The most important factor is this: For the solution to be taken seriously, it must be robust and not interfere with the business use of the machines.

Implementation

Python was chosen for its ease and flexibility. Small Bash files were used where needed.

The obvious approach is to fire off the script and have it enter an infinite loop where it scans for changes in the cluster and reacts to them. To cater for maximum robustness I chose a different approach: have cron call the script at regular intervals and design the script around a one-shot reaction. What this means is each invocation will see a complete scan of the nodes, a decision on what should be done (if anything), actioning that decision and a quick exit.

The reason this is more robust is that just about every part of the script could fail at any point through no fault of its own.
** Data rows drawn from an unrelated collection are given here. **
-- ==== Sys2Proof/Machine/Tariff.lean ====
section
/-! DEFINITION. The tariff table (R267–R270, R285, R286): its entries and their checks, the tariff of a schedule at a second, prices, friendly periods and emergency credit. -/

namespace Sys2Proof.Machine

/-! ### Entries (R267) -/

def Entry.kind (e : Entry) : Nat := leAt e 0 1
def Entry.sched (e : Entry) : Nat := leAt e 1 1

/-- Bytes of an entry that its kind does not list are 0. -/
def tarReserved (e : Entry) : Bool :=
  match e.kind with
  | 1 => zeroAt e ([3, 6, 7] ++ (List.range 20).map (· + 12))
  | 2 => true
  | 3 => zeroAt e [2, 3]
  | 4 => zeroAt e ((List.range 12).map (· + 20))
  | 5 => zeroAt e ([2] ++ (List.range 4).map (· + 28) ++ (List.range 4).map (fun i => 5 + 6 * i))
  | 6 => zeroAt e ([2, 3] ++ (List.range 12).map (· + 20))
  | _ => false

/-- Entries of a kind in a schedule. -/
def tarOf (t : List Entry) (kind s : Nat) : List Entry := t.filter fun e => e.kind == kind && e.sched == s

/-- A season's number, start month and day, and the day type of a weekday. -/
def Entry.season (e : Entry) : Nat := leAt e 2 1
def Entry.startMonth (e : Entry) : Nat := leAt e 4 1
def Entry.startDay (e : Entry) : Nat := leAt e 5 1
def Entry.week (e : Entry) (d : Nat) : Nat := leAt e 8 4 / 2 ^ (4 * d) % 8

/-- A DAY entry's switches: minute and tariff, unused ones left out. -/
def Entry.switches (e : Entry) : List (Nat × Nat) :=
  ((List.range 14).map fun i => leAt e (4 + 2 * i) 2).filterMap fun w => if w = 0xFFFF then none else some (w / 32, w % 8)

/-- Switches of a day type across its parts, in the order of the parts. -/
def daySwitches (t : List Entry) (s day : Nat) : List (Nat × Nat) :=
  (List.range 4).flatMap fun part => ((tarOf t 2 s).filter fun e => leAt e 2 1 == day && leAt e 3 1 == part).flatMap Entry.switches

/-- A special date: year code, month, day, day type. -/
structure Special where
  year : Nat
  month : Nat
  day : Nat
  type : Nat
  deriving DecidableEq, Repr

/-- A SPECIAL entry's dates, unused ones left out. -/
def Entry.specials (e : Entry) : List Special :=
  ((List.range 7).map fun i => leAt e (4 + 4 * i) 4).filterMap fun w =>
    if w = 0xFFFFFFFF then none else some ⟨w % 256, w / 256 % 16, w / 4096 % 32, w / 131072 % 8⟩

/-- The special dates of a schedule. -/
def tarSpecials (t : List Entry) (s : Nat) : List Special := (tarOf t 3 s).flatMap Entry.specials

/-- Friendly periods of a FRIENDLY entry: day-type mask, start and end minute. -/
def Entry.friendly (e : Entry) : List (Nat × Nat × Nat) :=
  (List.range (leAt e 3 1)).map fun i => (leAt e (4 + 6 * i) 1, leAt e (6 + 6 * i) 2, leAt e (8 + 6 * i) 2)

/-! ### Content (R268) -/

/-- A day and month exist in year 2000 + y. -/
def dateOk (y month day : Nat) : Bool := decide (1 ≤ month) && decide (month ≤ 12) && decide (1 ≤ day) && decide (day ≤ monthDays y month)

/-- Minutes strictly increase. -/
def minutesRise : List (Nat × Nat) → Bool
  | a :: b :: r => decide (a.1 < b.1) && minutesRise (b :: r)
  | _ => true

/-- One entry's own fields. -/
def tarEntryOk (e : Entry) : Bool :=
  decide (e.sched ≤ 3) && tarReserved e &&
  (match e.kind with
   | 1 => decide (e.season ≤ 7) && dateOk 0 e.startMonth e.startDay && !(e.startMonth == 2 && e.startDay == 29) && leAt e 8 4 &&& 0xF8888888 == 0
   | 2 => decide (leAt e 2 1 ≤ 7) && decide (leAt e 3 1 ≤ 3)
       && (List.range 14).all fun i => let w := leAt e (4 + 2 * i) 2; w == 0xFFFF || (w / 8 % 4 == 0 && decide (w / 32 ≤ 1439))
   | 3 => (List.range 7).all fun i => let w := leAt e (4 + 4 * i) 4; w == 0xFFFFFFFF || (decide (w < 2 ^ 20) && decide (w % 256 ≤ 199 ∨ w % 256 = 255)
       && dateOk (if w % 256 = 255 then 0 else w % 256) (w / 256 % 16) (w / 4096 % 32))
   | 4 => decide (leAt e 2 1 ≤ 1) && (leAt e 3 1 == 0 || leAt e 3 1 == 4)
   | 5 => decide (1 ≤ leAt e 3 1) && decide (leAt e 3 1 ≤ 4) && e.friendly.all fun p => decide (p.2.1 < p.2.2) && decide (p.2.2 ≤ 1440)
   | 6 => true
   | _ => false)

/-- No value appears twice. -/
def noRepeat {α : Type} [DecidableEq α] : List α → Bool
  | [] => true
  | a :: r => !r.contains a && noRepeat r

/-- A schedule's entries agree with each other (R268). -/
def tarSchedOk (t : List Entry) (s : Nat) : Bool :=
  let seasons := tarOf t 1 s
  let days := tarOf t 2 s
  let has := fun (d : Nat) => days.any fun e => leAt e 2 1 == d
  let sp := tarSpecials t s
  noRepeat (seasons.map Entry.season)
    && (List.range 8).all (fun d =>
        let parts := (days.filter fun e => leAt e 2 1 == d).map fun e => leAt e 3 1
        let sw := daySwitches t s d
        noRepeat parts && parts.all (fun p => decide (p < parts.length)) && (parts.isEmpty || ((sw.head?.map (·.1)) == some 0 && minutesRise sw)))
    && seasons.all (fun e => (List.range 7).all fun d => has (e.week d))
    && sp.all (fun x => has x.type)
    && noRepeat (sp.map fun x => (x.year, x.month, x.day))
    && (List.range 2).all (fun dir => decide (((tarOf t 4 s).filter fun e => leAt e 2 1 == dir).length ≤ 2))
    && decide ((tarOf t 6 s).length ≤ 1)

/-- The content check of a tariff image. -/
def tarContent (t : List Entry) : Bool := t.all tarEntryOk && (List.range 4).all (tarSchedOk t)

/-! ### The tariff at a second (R269) -/

/-- The day type that a special date gives, exact year before every year. -/
def specialDay (t : List Entry) (s : Nat) (d : Date) : Option Nat :=
  let at_ := (tarSpecials t s).filter fun x => x.month == d.month && x.day == d.day
  match at_.find? fun x => x.year == d.year with
  | some x => some x.type
  | none => (at_.find? fun x => x.year == 255).map (·.type)

/-- A season's start within a year, for comparison. -/
def Entry.startKey (e : Entry) : Nat := e.startMonth * 32 + e.startDay

/-- The season with the latest start not after a key, or the latest start of the year. -/
def seasonAt (seasons : List Entry) (key : Nat) : Option Entry :=
  let latest := fun (l : List Entry) => l.foldl (fun (b : Option Entry) e => match b with | some k => if k.startKey < e.startKey then some e else some k | none => some e) none
  match latest (seasons.filter fun e => decide (e.startKey ≤ key)) with
  | some e => some e
  | none => latest seasons

/-- The tariff, day type, season and special mark of schedule `s` at a second (R269); T1 with no SEASON entry. -/
def tariffAt (t : List Entry) (s sec : Nat) : TarNow :=
  let d := Date.ofSecs sec
  match seasonAt (tarOf t 1 s) (d.month * 32 + d.day) with
  | none => {}
  | some e =>
    let sp := specialDay t s d
    let day := sp.getD (e.week (weekday sec))
    let tar := (((daySwitches t s day).filter fun w => decide (w.1 ≤ sec / 60 % 1440)).getLast?.map (·.2)).getD 0
    { tar := tar, day := day, season := e.season, special := sp.isSome }

/-- The tariff in force of a schedule. -/
def Dev.tarNow (s : Dev) (k : Nat) : TarNow := nth s.bill.now k {}

/-- Every schedule is evaluated at a second; a change raises TARIFF event 0. While OSF is set each holds its tariff (R270). -/
def Dev.tarEval (s : Dev) (sec : Nat) : Dev :=
  if s.on Fld.RTC_STAT_OSF then s
  else forN 4 s fun t k =>
    let n := tariffAt t.bill.tariff k sec
    let t1 := { t with bill := { t.bill with now := setAt t.bill.now k n } }
    if n.tar = (t.tarNow k).tar then t1 else t1.raiseItem Pg.TARIFF 0 k

/-- An accepted image takes effect at the start of a second (R85). -/
def Dev.tarInstall (s : Dev) (sec : Nat) : Dev :=
  match s.bill.tariffNext with
  | none => s
  | some l => ({ s with bill := { s.bill with tariff := l, tariffNext := none, noPriceTold := false } }.tblShow Reg.TARIFF_TBL_STAT ⟨l.length, 1, l⟩).tarEval sec

/-- The check of the tariff image at `src` ends (R285): event 1 or 2. -/
def Dev.tarLoad (s : Dev) (mem : List Host.Cell) (src : Nat) (locked : Bool) : Dev :=
  let r := tblCheck mem src { type := 1, esize := 32, area := 16384, locked := locked, content := tarContent }
  if r.1 = 0 then { s with bill := { s.bill with tariffNext := some r.2.entries } }.raise Pg.TARIFF 1
  else (s.tblReject Reg.TARIFF_TBL_STAT r.1).raise Pg.TARIFF 2

/-- A write of TARIFF.LOAD by master `m`. -/
def Dev.tarGo (s : Dev) (m : Nat) (v : Word) : Dev :=
  if bitAt v 0 then s.tblGo { stat := Reg.TARIFF_TBL_STAT, src := s.get Fld.TARIFF_SRC_ADDR, locked := s.tblLocked Pg.TARIFF m } else s

def execTariffTableLoad (m : Nat) (v : Word) (s : State) : Out := wrAct m Reg.TARIFF_LOAD v s fun d => d.tarGo m v

/-- TARIFF.NEXTs: the next minute within 8 days at which the schedule's tariff changes; all ones if none (R285). -/
def Dev.tarNext (s : Dev) (k : Nat) : Nat :=
  let t := s.bill.tariff
  let now := s.secs / 60
  let cur := (s.tarNow k).tar
  let days := (List.range 9).map fun i => s.secs / 86400 + i
  let sws := days.flatMap fun d => (daySwitches t k (tariffAt t k (d * 86400)).day).map fun w => (d * 1440 + w.1, w.2)
  if (tarOf t 1 k).isEmpty then 0xFFFFFFFF
  else match sws.find? fun w => decide (now < w.1) && decide (w.1 ≤ now + 8 * 1440) && w.2 != cur with
    | some w => w.1
    | none => 0xFFFFFFFF

/-! ### Prices, friendly periods, emergency credit -/

/-- The price per kWh for a direction (0 A+, 1 A−) and tariff, in milli-units; none where no PRICE entry covers it (R288). -/
def priceOf (t : List Entry) (s dir tar : Nat) : Option Nat :=
  ((tarOf t 4 s).find? fun e => leAt e 2 1 == dir && decide (leAt e 3 1 ≤ tar) && decide (tar < leAt e 3 1 + 4)).map fun e => leAt e (4 + 4 * (tar - leAt e 3 1)) 4

/-- The emergency credit E and low-credit threshold L of a schedule; 0 without an entry (R293). -/
def emergency (t : List Entry) (s : Nat) : Nat × Int :=
  match tarOf t 6 s with
  | e :: _ => (leAt e 4 8, signedOf (leAt e 12 8) 64)
  | [] => (0, 0)

/-- A second is in a friendly period of a schedule (R294). -/
def Dev.friendlyNow (s : Dev) (k sec : Nat) : Bool :=
  let m := sec / 60 % 1440
  (tarOf s.bill.tariff 5 k).any fun e => e.friendly.any fun p => natBit p.1 (s.tarNow k).day && decide (p.2.1 ≤ m) && decide (m < p.2.2)

end Sys2Proof.Machine
end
The networked environment is forever in a changing state, nodes seemingly disappear, the DNS configuration changes, the cluster gets re-imaged, the server on which powersave runs reaches 100% CPU for half an hour, the ssh keys are invalidated, etc, etc. Because we would like a robust system that does not need looking after, the solution is to design the script with a ’scan, action and exit’ mentality, and let cron do the pseudo-infinite-loop part. The premise is that if one call to the script fails, the next call hopefully wont because the environment has changed. If it still doesn’t work, keep trying, but die quietly every time.

In practice this approach works very well. The disadvantage is that nothing is held in memory between cron invocations!

As I often do with other scripting tasks, the ‘what’ and the ‘how’ are separate files. In theory, a novice can look over the easy to read ‘what’ script and get a general understanding for what happens. The gory technical ‘how’ side of it is called from the main script and only a programmer need look at it. There’s lots of reasons for doing this, one is that your manager or local system administrator can look over the ‘what’ script and feel confident about it.

Realisation

I would often walk past the computer room in the morning to find most of the nodes are off. There’s a job still processing from yesterday so those nodes are still on.

An hour later, the rest of the nodes are on because a job has been submitted.

That in itself is nice, but its even nicer when it works day in, day out.